THE TWO QUESTIONS I’m most often asked are: “How did you become a gun writer?” and “What is your favorite gun?”
There seems to be a widespread notion that gun writers are anointed by Diana, Goddess of the Hunt, and dwell thereafter in a magic kingdom filled with luscious firearms, like a fat Sultan surrounded by a harem of delicious maidens. The fact of the matter is that if I gave honest answers to either of these two questions I’d be accused of inventing stories or pulling my questioner’s leg. That’s why I usually render a modest response that suits the occasion or simply leave the subject hanging in the air, especially when it comes to the matter of favorite guns. Who would believe me if I tried to explain that I have torrid-but-fickle love affairs with shotguns, and that last season’s undying passion now reposes on the dark side of my gun rack?

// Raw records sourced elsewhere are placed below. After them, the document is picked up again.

/-- Settles O27: each of the five commands needs `rs` valid and `rd` free, so it writes another slot or none. -/
theorem sourceSlotIsNeverWritten : Obligations.SourceSlotIsNeverWritten := by
  intro rd rs i s t hi h
  obtain ⟨hold, free⟩ : mustHold i = some rs ∧ mustBeFree i = some rd := by
    simp only [List.mem_cons, List.not_mem_nil, or_false] at hi
    obtain rfl | rfl | rfl | rfl | rfl := hi <;> exact ⟨rfl, rfl⟩
  exact exec_keeps_source hold free h

end Sys2Proof.Machine
end

section
/-! PROOFS. Nothing but an access the spec does not define stops the machine (R35, R39, R49, R111). -/

namespace Sys2Proof.Machine

/-- Where every slot is well formed a command never meets a missing sample (R12), so it answers a next state (R111). -/
theorem exec_answers {s : State} (ok : s.SlotsOk) (i : Instr) : ∃ t, exec i s = .next t := by
  have e := exec_effect i s
  generalize exec i s = answer at e ⊢
  cases e with
  | stuck _ hs hin hp =>
    obtain ⟨wf, -⟩ := ok _ _ hs
    obtain ⟨p, hread⟩ := pos_read wf hin
    cases hp.symm.trans hread
  | _ => exact ⟨_, rfl⟩

theorem execute_answers {s : State} (ok : s.SlotsOk) (v : Word) : ∃ t, execute v s = .next t := by
  cases hv : decode v with
  | illegal why => exact ⟨raiseFault v .illegal s, by simp only [execute, hv]⟩
  | instr i => simpa only [execute, hv] using exec_answers ok i

theorem regWrite_answers {s : State} (ok : s.SlotsOk) (r : Reg) (v : Word) : ∃ t, regWrite r v s = .next t := by
  cases r with
  | cmd =>
    simp only [regWrite]
    split
    · exact ⟨s, rfl⟩
    · exact execute_answers ok v
  | _ => exact ⟨_, rfl⟩

/-- Settles O18: by the five kinds of step; only a register write can run a command, and it answers from well-formed slots. -/
theorem onlyUndefinedAccessesStopTheMachine : Obligations.OnlyUndefinedAccessesStopTheMachine := by
  intro s inv
  obtain ⟨-, e⟩ | ⟨a, rest, d, hp, hbad, e⟩ | ⟨rest, -, e⟩ | ⟨r, rest, -, e⟩ | ⟨r, v, rest, -, e⟩ := step_cases s
  · exact .inl ⟨_, e⟩
  · exact .inr ⟨a, rest, _, hp, hbad, e⟩
  · exact .inl ⟨_, e⟩
  · exact .inl ⟨_, e⟩
  · rw [e]
    exact .inl (regWrite_answers (s := { s with pending := rest }) inv.1 r v)

end Sys2Proof.Machine
end

section
/-! PROOFS. What a read and a write of each location do, and which accesses are refused (R34 to R39). -/

namespace Sys2Proof.Machine

/-! ### Reads -/

/-- No location shows the host's own side. -/
theorem regRead_pending (r : Reg) (s : State) (rest : List HostAction) :
    regRead r { s with pending := rest } = regRead r s := by
  cases r <;> rfl

theorem readAnswers_regRead (r : Reg) : ReadAnswers r.offset (regRead r) := by
  intro s rest hp
  rw [step_read hp, regRead_pending]

/-- The bits of a `STATUS` read (R21). -/
theorem statusWord_getLsbD (s : State) (k : Nat) :
    s.statusWord.getLsbD k =
      if k = 0 then s.fault else if 4 ≤ k ∧ k ≤ 7 then s.cause.getLsbD (k - 4) else false := by
  simp only [State.statusWord, BitVec.getLsbD_append, BitVec.getLsbD_ofBool, BitVec.getLsbD_zero]
  obtain rfl | ⟨h1, h4⟩ | ⟨h4, h8⟩ | h8 : k = 0 ∨ (1 ≤ k ∧ k < 4) ∨ (4 ≤ k ∧ k < 8) ∨ 8 ≤ k := by omega
  · simp
  · simp (disch := omega) only [if_pos, if_neg]
  · simp (disch := omega) only [if_pos, if_neg, Nat.sub_sub]
  · simp (disch := omega) only [if_neg]

/-- The bits of a `VALID` read (R23). -/
theorem validWord_getLsbD (s : State) {k : Nat} (hk : k < 32) :
    s.validWord.getLsbD k = if h : k < 16 then (s.slot ⟨k, h⟩).isSome else false := by
  rw [State.validWord, BitVec.getLsbD_setWidth, BitVec.getLsbD_ofBoolListLE]
  split
  next h => simp [hk, h, State.slot]
  next h => simp [h]

/-- Settles O7: every location answers `regRead`; `STATUS` and `VALID` bit by bit by the words' own lemmas. -/
theorem registerReadsAnswerAndChangeNothing : Obligations.RegisterReadsAnswerAndChangeNothing :=
  ⟨readAnswers_regRead .cmd, readAnswers_regRead .finfo, readAnswers_regRead .amount, readAnswers_regRead .bmin,
    readAnswers_regRead .bmax, readAnswers_regRead .pxpos, readAnswers_regRead .pxdata,
    ⟨State.statusWord, readAnswers_regRead .status, fun s k _ => statusWord_getLsbD s k⟩,
    ⟨State.validWord, readAnswers_regRead .valid, fun s _ hk => validWord_getLsbD s hk⟩⟩

/-! ### Writes -/

/-- R114: a `CMD` write is dropped while a fault is recorded. -/
theorem regWrite_cmd_faulted {s : State} (h : s.fault = true) (v : Word) : regWrite .cmd v s = .next s := by
  simp only [regWrite, if_pos h]

/-- R37: a `CMD` write with no fault recorded is `Execute`. -/
theorem regWrite_cmd_ready {s : State} (h : s.fault = false) (v : Word) : regWrite .cmd v s = execute v s := by
  simp only [regWrite, h, Bool.false_eq_true, if_false]

theorem execute_of_decode {v : Word} {i : Instr} (h : decode v = .instr i) (s : State) : execute v s = exec i s := by
  simp only [execute, h]

theorem writeDoes_of_regWrite {r : Reg} {does : Word → State → State}
    (h : ∀ v s, regWrite r v s = .next (does v s)) : WriteDoes r.offset does :=
  fun _ v _ hp => (step_write hp).trans (h v _)

/-- Settles O6: the step is the `CMD` write, the write is `Execute`, and that is exec of the decoded command. -/
theorem stepRunsTheDecodedCommand : Obligations.StepRunsTheDecodedCommand := by
  intro s v rest i hv hf hi
  rw [step_write (r := .cmd) hv, regWrite_cmd_ready (s := { s with pending := rest }) hf, execute_of_decode hi]

/-- Settles O8: location by location, `CMD` by its two cases of `FAULT`. -/
theorem registerWritesHaveTheirEffect : Obligations.RegisterWritesHaveTheirEffect := by
  refine ⟨fun s v rest hv => ?_, writeDoes_of_regWrite (r := .status) fun _ _ => rfl,
    writeDoes_of_regWrite (r := .finfo) fun _ _ => rfl, writeDoes_of_regWrite (r := .amount) fun _ _ => rfl,
    writeDoes_of_regWrite (r := .bmin) fun _ _ => rfl, writeDoes_of_regWrite (r := .bmax) fun _ _ => rfl,
    writeDoes_of_regWrite (r := .pxpos) fun _ _ => rfl, writeDoes_of_regWrite (r := .pxdata) fun _ _ => rfl,
    writeDoes_of_regWrite (r := .valid) fun _ _ => rfl⟩
  rw [step_write (r := .cmd) hv]
  exact ⟨fun hf => regWrite_cmd_faulted (s := { s with pending := rest }) hf v,
    fun hf => regWrite_cmd_ready (s := { s with pending := rest }) hf v⟩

In any event, like wives and mistresses, “favorite” guns are usually a matter of personal taste. The guy down the street may think the .30/30 he inherited from Dear Old Granddaddy is the sweetest thing in the deer woods, while you wonder why he bothers to take the clunker hunting. So with advance warning of these caveats, and since someone asked, I have a few favorites worth mentioning. My current favorite shotgun, like all properly conducted love affairs, shall remain secret. Rifles, on the other hand, tend to be more honest and businesslike and, unlike svelte smoothbores that blind you with coy promises, can be ranked according to how well they do their job, and why. But even then, as we shall see, reason sometimes gives way to sentiment.

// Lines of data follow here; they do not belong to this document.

-- ==== Sys2Proof/Machine/Memory.lean ====
section
/-! DEFINITION. Loads, stores, gathers, scatters, memory tiles, streamers, prefetch, and the service of an access (08 R193-R208, 12 R273 R274). -/

namespace Sys2Proof.Machine

/-! ### The scheme of an access -/

/-- Where an access goes: nowhere, with a fault; a memory tile; global addresses with their sizes and offsets in the value. -/
inductive Place where
  | err (code addr : Nat)
  | tile (ps : List Part)
  | global (as : List (Nat × Nat × Nat))
  deriving DecidableEq, Repr

/-- Translate a list of global accesses, each whole before any is performed (08 R195 R204). -/
def State.translateAll (s : State) (core part : Nat) (user rd wr : Bool) : List (Nat × Nat × Nat) → Trans
  | [] => .ok []
  | (a, n, off) :: as =>
    let t : Trans := match s.translate core part user rd wr a n with
      | .ok ps => .ok (ps.map (fun p => { p with off := p.off + off }))
      | .wait w => .wait w
      | .fault c x => .fault c x
    t.join (s.translateAll core part user rd wr as)

/-- The description of an access: a cancellable one (with the tag and V bit of its poison) defers its faults (08 R214). -/
structure AccessFiring where
  fl : Flags
  need : Slots
  rd : Bool
  wr : Bool
  cancel : Option (Nat × Bool) := none
  /-- what a deferred fault does in place of one poison token and the order token, with the poison's payload (08 R207) -/
  defer : Option (State → Firing → Payload → State) := none
  /-- the operands that are read as numbers (04 R74) -/
  nums : Slots := { l := true, r := true }
  /-- the firing waits, whatever its operands -/
  hold : State → Firing → Bool := fun _ _ => false
  check : State → Firing → Option (Nat × Nat)
  place : State → Firing → Place
  /-- faults that the parts' attributes bring -/
  attrs : List Part → Option (Nat × Nat) := fun _ => none
  /-- the access goes out at once and meets a die that is not online (23 R409) -/
  offline : State → Firing → List Part → Bool := fun _ _ _ => false
  /-- a reason to wait, with what the wait asks for -/
  stall : State → Firing → List Part → Option State := fun _ _ _ => none
  act : State → Firing → List Part → State

/-- A line of an access stands on a die that is not online (13 R287, 23 R409). -/
def State.dieOff (s : State) (ps : List Part) : Bool :=
  ps.any (fun p => p.space == .dev && (s.dies[dieOfAddr p.addr]?).any (fun d => d.st != 0))

/-- The tag and V bit of the poison that a fault becomes; none where faults are raised at once, as with a context-register target (03 R58, 08 R214). -/
def AccessFiring.defers (a : AccessFiring) (f : Firing) : Option (Nat × Bool) := if toRegister f.b f.e.idx then none else a.cancel

/-- A deferred fault: a poison token and the order token (03 R64). -/
def State.deferFault (s : State) (a : AccessFiring) (f : Firing) (need : Slots) (t : Token) : State :=
  let s := (s.countFiring f).consume f need
  match a.defer with
  | some go => go s f t.pay
  | none => (s.result f false 1 [(0, t)]).result f true 1 [(1, orderTok f.chain)]

/-- A fault of an access: poison and the order token, or a held firing (08 R214). -/
def State.accessFault (s : State) (a : AccessFiring) (f : Firing) (need : Slots) (code addr : Nat) : State :=
  match a.defers f with
  | none => s.raiseHeld f code addr 0
  | some (tag, v) => s.deferFault a f need (poisonTok f tag v code)

/-- The firing of an access. -/
def State.accessFire (s : State) (a : AccessFiring) : State :=
  let f := s.firing
  let need := orderNeed f.b f.e.idx a.need
  let f := { f with ops := f.ops.mask need }
  if f.el.held || !stageFree f.el s.fc || !ready f.ops need then s
  else if breaks a.fl f.el then s.breakpoint f
  else if a.hold s f then s
  else
    match f.ops.poison with
    | some t =>
      match a.defers f with
      | none => s.raiseHeld f (t.word % 256) 0 t.word
      | some (tag, v) => s.deferFault a f need { pay := t.pay, tag := BitVec.ofNat 6 tag, v := v, poison := true }
    | none =>
      if !orderOk f.ops.p then s.accessFault a f need fFormat 0
      else
        match a.check s f with
        | some (c, x) => s.accessFault a f need c x
        | none =>
          let go (s : State) (ps : List Part) : State :=
            match a.attrs ps with
            | some (c, x) => s.accessFault a f need c x
            | none =>
              if a.offline s f ps then s.accessFault a f need fDieOffline ((ps.headD { space := .dev, addr := 0, size := 0, off := 0 }).prog)
              else
                match a.stall s f ps with
                | some s => s
                | none => a.act (((s.countFiring f).consume f need).stageFlags f (readFlags f.ops a.nums)) f ps
          match a.place s f with
          | .err c x => s.accessFault a f need c x
          | .tile ps => go s ps
          | .global as =>
            match s.translateAll f.e.core f.part (!isPriv f.b) a.rd a.wr as with
            | .wait w => s.askWalk f.e.core w
            | .fault c x => (s.accessFault a f need c x).dropWalk f.e.core x
            | .ok ps => if s.viewFull f.lk ps then s else go ((s.touch f.e.core ps).viewTouch f.e.core f.lk ps) ps

/-! ### Sizes and addresses -/

/-- Bytes of a scalar access (08 R198). -/
def scalarSize (ty : Ty) : Nat := if ty = .pred then 1 else (ty.width + 7) / 8

/-- The format a load gives (08 R198 R199). -/
def loadFmt (o : OpA) : Fmt := (fmtOf o.ty (o.bit 3)).getD .z64

/-- A global address (08 R194). -/
def globalAddr (o : OpA) (f : Firing) : Nat := ofInt 64 ((((f.ops.l.map Token.word).getD 0 : Nat) : Int) + o.imm.toInt)

/-- The parts of a memory-tile access of n bytes with a displacement, or its fault (08 R194 R195 R203). -/
def tilePlace (s : State) (f : Firing) (disp : Int) (n : Nat) : Place :=
  let a := (f.ops.l.map Token.word).getD 0
  let t := bitsAt a 19 4
  let off := ofInt 19 ((bitsAt a 0 19 : Nat) + disp)
  let ok := match (s.mtile (tileKey f.e.core t)).cfg with
    | .store _ => true
    | .lbuf _ => false
    | .fifo _ _ => false
  if a / 2 ^ 23 ≠ 0 ∨ off + n > 2 ^ 19 ∨ !ok then .err fTile a
  else
    let first := min n (64 - off % 64)
    let p : Part := { space := .tile f.e.core t, addr := off, size := first, off := 0, prog := a }
    .tile (if first < n then [p, { p with addr := off + first, size := n - first, off := first }] else [p])

/-- The scale operand of a load under SC (08 R199). -/
def scaleOperand (sc : Bool) (f : Firing) : Nat := if sc then (f.ops.r.map Token.low32).getD 127 else 127

/-- The checks of a load: address, scale operand. -/
def loadCheck (sc : Bool) (f : Firing) : Option (Nat × Nat) :=
  if f.ops.l.all isAddr && (!sc || f.ops.r.all (fun r => isW32 r && decide (r.low32 ≤ 254))) then none else some (fFormat, 0)

/-- Wait for an earlier ordered atomic of the chain that overlaps (08 R212). -/
def chainStall (s : State) (f : Firing) (ps : List Part) : Option State := if s.chainBusy f.lk f.chain ps then some s else none

/-- The fetch cache may answer a part of a load (08 R202). -/
def Part.cached (p : Part) (fresh : Bool) : Bool := p.cach && !fresh && !p.osh

/-- The parts of a load that the core's fetch cache answers. -/
def State.fetchHits (s : State) (core : Nat) (fresh : Bool) (ps : List Part) : List Nat :=
  (List.range ps.length).filter (fun i => (ps[i]?).any (fun p =>
    p.cached fresh && Config.fetchCacheHit s.tick && (mget (s.core core).fcache (p.prog / 64 * 64)).isSome))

FROM THE STANDPOINT of unrivaled hunting perfection, my favorite has to be a .338 Winchester Magnum built by the David Miller Company. If you’re an aficionado of hand-built rifles you know that the “economy” model Miller rifle now sells for something in the neighborhood of eight grand, with deluxe grades having gone for over $200,000 on the auction block…which probably makes you wonder how an impoverished gun writer comes by such pricey hardware. The simple explanation is that I got my Miller rifle about 20 years ago, before wealthy sheikhs and oil tycoons discovered the remarkable talents of David Miller and Curt Crum, his stock-building partner.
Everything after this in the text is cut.